Oproep om de HEERE te loven

De psalm eindigt met een viervoudige oproep om de HEERE te loven (Ps 135:19-20). De oproep is gericht aan het hele “huis van Israël”, het “huis van Aäron” (Ps 135:19), het “huis van Levi” en ieder “die de HEERE vreest” (Ps 135:20). Deze oproep komt overeen met eerdere oproepen (Ps 115:9-11; Ps 118:2-4), waaraan hier nog het “huis van Levi” wordt toegevoegd.

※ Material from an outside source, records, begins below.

-- ==== Sys2Proof/Syntax.lean ====
section
/-! DEFINITION. The syntax: every row of the opcode table is a constructor of `Instr`. The first 226 are strand instructions
(two of them prefixes), the next 14 are sequencer instructions, and the last 108 are the EVENTS of the table, which have no
word: what an event needs to be told from outside (which die, which message) is its argument. -/

namespace Sys2Proof

/-- Scalar register number, s0 to s63 (R17). -/
abbrev SReg := BitVec 6
/-- Vector register number, v0 to v127 (R17). -/
abbrev VReg := BitVec 7
/-- Predicate register number, p0 to p7 (R17). -/
abbrev PReg := BitVec 3

/-- MODE.TYPE (R19), in the order of its codes. -/
inductive Ty where
  | i32 | n32 | i64 | n64 | i16 | n16 | i8 | n8 | f32 | f64 | f16 | bf16 | f8a | f8b | f4 | l32
  deriving DecidableEq, Repr

/-- The conditions of `vcmp` (R105). -/
inductive Cmp where
  | eq | ne | lt | le | gt | ge | ltu | leu | gtu | geu
  deriving DecidableEq, Repr

/-- The conditions of `vfcmp` (R106). -/
inductive FCmp where
  | eq | ne | lt | le | gt | ge | un | ord
  deriving DecidableEq, Repr

/-- The operators of `vred` and `vscan` (R121). -/
inductive RedOp where
  | add | min | max | and | or | xor
  deriving DecidableEq, Repr

/-- The atomic operations (R229). -/
inductive AOp where
  | add | fadd | min | max | minu | maxu | and | or | xor | xchg | cas | inc | dec
  deriving DecidableEq, Repr

/-- Memory orders (R51). -/
inductive Order where
  | rlx | acq | rel | ar
  deriving DecidableEq, Repr

/-- A compute die, D0 to D7 (R1). -/
abbrev DieId := Fin 8
/-- A launch queue of a die (R315). -/
abbrev QueueId := Fin 64
/-- A core of a die (R3). -/
abbrev CoreId := Fin 20
/-- A quarter of a core (R3). -/
abbrev QuarterId := Fin 4
/-- A grid slot of a die (R318). -/
abbrev GridSlot := Fin 32
/-- A host link (R205). -/
abbrev LinkId := Fin 4
/-- A scale-up port of the package (R277). -/
abbrev PortId := Fin 64
/-- A Keyway context of a die (R261). -/
abbrev CtxId := Fin 64

/-- A home (R205): the memory controller of a stack, or the host agent of a link. -/
inductive Home where
  | stack (base : Fin 4) (s : Fin 3)
  | agent (k : LinkId)
  deriving DecidableEq, Repr

/-- A token holder (R205). -/
inductive Holder where
  | die (d : DieId)
  | agent (k : LinkId)
  | home (h : Home)
  deriving DecidableEq, Repr

/-- A PCIe function: a die's, or the management function (R330). -/
inductive FuncId where
  | die (d : DieId)
  | mgmt
  deriving DecidableEq, Repr

/-- A request for sectors of a line: GETS, GETX and PREQ (R209). -/
structure ReqMsg where
  src  : Holder
  line : Nat
  mask : BitVec 8
  deriving DecidableEq, Repr

/-- The sectors of a line that a RECALL asks for (R209, R219). -/
structure RecallMsg where
  line : Nat
  mask : BitVec 8
  deriving DecidableEq, Repr

/-- A token message (R209). -/
structure TokMsg where
  src    : Holder
  sec    : Nat
  count  : Nat
  own    : Bool
  dirty  : Bool
  serial : BitVec 8
  data   : Option SectorData
  deriving DecidableEq, Repr

/-- The activation of a persistent request (R209, R212). -/
structure ActMsg where
  home  : Home
  line  : Nat
  mask  : BitVec 8
  req   : Holder
  epoch : BitVec 8
  deriving DecidableEq, Repr

/-- The answer to RECREATE (R209): owner-token bitmap with the data of each set bit; `held` says that the holder dropped any
token of the line (R217). -/
structure RecAck where
  src    : Holder
  line   : Nat
  serial : BitVec 8
  owner  : List (Nat × SectorData)
  held   : Bool
  deriving DecidableEq, Repr

/-- Header of a Keyway message (R263). -/
structure KHdr where
  jobkey : BitVec 32
  spkg   : BitVec 16
  sdie   : DieId
  dpkg   : BitVec 16
  ddie   : DieId
  ctx    : BitVec 8
  pull   : Bool
  tag    : BitVec 40
  length : BitVec 32
  seq    : BitVec 32
  deriving DecidableEq, Repr

/-- Operands of an atomic that travels (R209, R276). -/
structure AtomArgs where
  op  : AOp
  w64 : Bool
  x   : Word
  y   : Word
  ret : Bool
  deriving DecidableEq, Repr

/-- A fabric packet (R276). -/
structure Packet where
  key     : BitVec 32
  dpkg    : BitVec 16
  ddie    : DieId
  kind    : BitVec 8
  spkg    : BitVec 16
  sdie    : DieId
  status  : BitVec 8
  nbytes  : BitVec 16
  txn     : BitVec 16
  addr    : Word
  frag    : BitVec 32
  khdr    : Option KHdr
  atom    : Option AtomArgs
  payload : List Byte
  deriving DecidableEq, Repr

/-- Who asked a home for an access (R220, R221): a die cache, on behalf of a strand's element, or a fabric port, on behalf of
a remote packet. -/
inductive Requester where
  | die (d : DieId) (txn : Nat)
  | port (p : PortId) (req : Packet)
  deriving DecidableEq, Repr

/-- ATOM (R209). -/
structure AtomMsg where
  src  : Requester
  sec  : Nat
  off  : Nat
  args : AtomArgs
  deriving DecidableEq, Repr

/-- HLD (R209). -/
structure HldMsg where
  src  : Requester
  sec  : Nat
  mask : BitVec 16
  deriving DecidableEq, Repr

/-- HST (R209). -/
structure HstMsg where
  src  : Requester
  sec  : Nat
  mask : BitVec 16
  data : SectorData
  deriving DecidableEq, Repr

/-- ATOMR, HLDR and HSTR (R209). -/
structure RepMsg where
  dst    : Requester
  data   : SectorData
  status : Byte
  deriving DecidableEq, Repr

/-- A Keyway message arriving at a die, through a port or over the package network (R265, R273). -/
structure KMsg where
  die     : DieId
  via     : Option PortId
  hdr     : KHdr
  send    : Nat
  payload : List Byte
  deriving DecidableEq, Repr

/-- A pull request arriving at the sender's die (R264, R276). -/
structure PullReq where
  die  : DieId
  via  : Option PortId
  hdr  : KHdr
  send : Nat
  txn  : Nat
  len  : Nat
  deriving DecidableEq, Repr

/-- The answer to a send: the send, and the port it arrives at with its packet's job key, if it comes from another package (R265, R277). -/
structure KReply where
  send : Nat
  via  : Option (PortId × BitVec 32)
  deriving DecidableEq, Repr

/-- Pull data arriving at the receiver's die, under its job key (R264, R276, R277); `fail` is the sender's fault code and subcode (R273). -/
structure PullData where
  die   : DieId
  via   : Option PortId
  key   : BitVec 32
  txn   : Nat
  off   : Nat
  bytes : List Byte
  fail  : Option (Byte × Byte)
  deriving DecidableEq, Repr

/-- Writes of the service OS to control-block registers that have no event of their own in the opcode table (R334), and the
disabling of a die for its peers (R284). -/
inductive CtlWrite where
  | trapRing (d : DieId) (base : Word) (log : Byte)
  | faultRing (d : DieId) (base : Word) (log : Byte)
  | dqcfg (d : DieId) (q : QueueId) (base : Word) (n : Word) (head : Word)
  | stkpool (d : DieId) (q : QueueId) (base len : Word)
  | keytab (d : DieId) (i : Byte) (v : BitVec 32)
  | mcgrp (d : DieId) (g : Byte) (m : BitVec 6) (v : Word)
  | partition (d : DieId) (v : Byte)
  | portmemb (p : PortId) (e : BitVec 4) (v : Word)
  | fabwin (w : BitVec 16) (v : Word)
  | dieEnable (d : DieId) (on : Bool)
  deriving DecidableEq, Repr

/-- How a scale-up port trained (R341). -/
structure PortTrain where
  width   : BitVec 2
  slow    : Bool
  partner : BitVec 16
  deriving DecidableEq, Repr

/-- What bring-up finds (R334, R340, R341): whether the image verifies, which units come up, the die-to-die and package-network links
marked failed, the package's ID, and the range of device memory that it carves out for the service OS of each base die. -/
structure BringUp where
  imageOk   : Bool
  dies      : BitVec 8
  stackBits    : BitVec 12
  hostLinks : BitVec 4
  cxl       : BitVec 4
  ports     : List PortTrain
  pkgId     : BitVec 16
  fwVersion : Word
  badLinks  : List Nat
  carve     : List (Nat × Nat)
  deriving DecidableEq, Repr

/-- The four values of a response record (R85). -/
structure Resp4 where
  v1 : Word
  v2 : Word
  v3 : Word
  v4 : Word
  deriving DecidableEq, Repr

Psalm 134 begint ook met deze oproep om de HEERE te loven, letterlijk ‘te zegenen’. Zegenen wil zeggen goede dingen zeggen over de HEERE, Hem loven door woord en daad, door te laten zien dat je vertrouwen volkomen op Hem gesteld is. Psalm 135 begint met de oproep om de HEERE te prijzen – een ander Hebreeuws woord dan in Psalm 134 – en eindigt met een viervoudig oproep Hem te loven, te zegenen, zoals in Psalm 134. De oproep aan “u die de HEERE vreest”, betekent dat ook degenen uit de volken die de HEERE vrezen worden opgeroepen om samen met Israël de HEERE te loven.

Dit loven van de HEERE gebeurt “vanuit Sion” (Ps 135:21), want Sion is het centrum van aanbidding. Daar bevinden zich de groepen die in de vorige verzen zijn genoemd. Zij loven nu de HEERE vanuit Zijn tegenwoordigheid. De HEERE is daar. Hij woont “in Jeruzalem”, in Zijn tempel.

De rechtvaardige eindigt de psalm zoals hij die is begonnen (Ps 135:1), met een jubelend “halleluja”. Daarmee zegt hij dat de psalm van begin tot eind een lofpsalm is.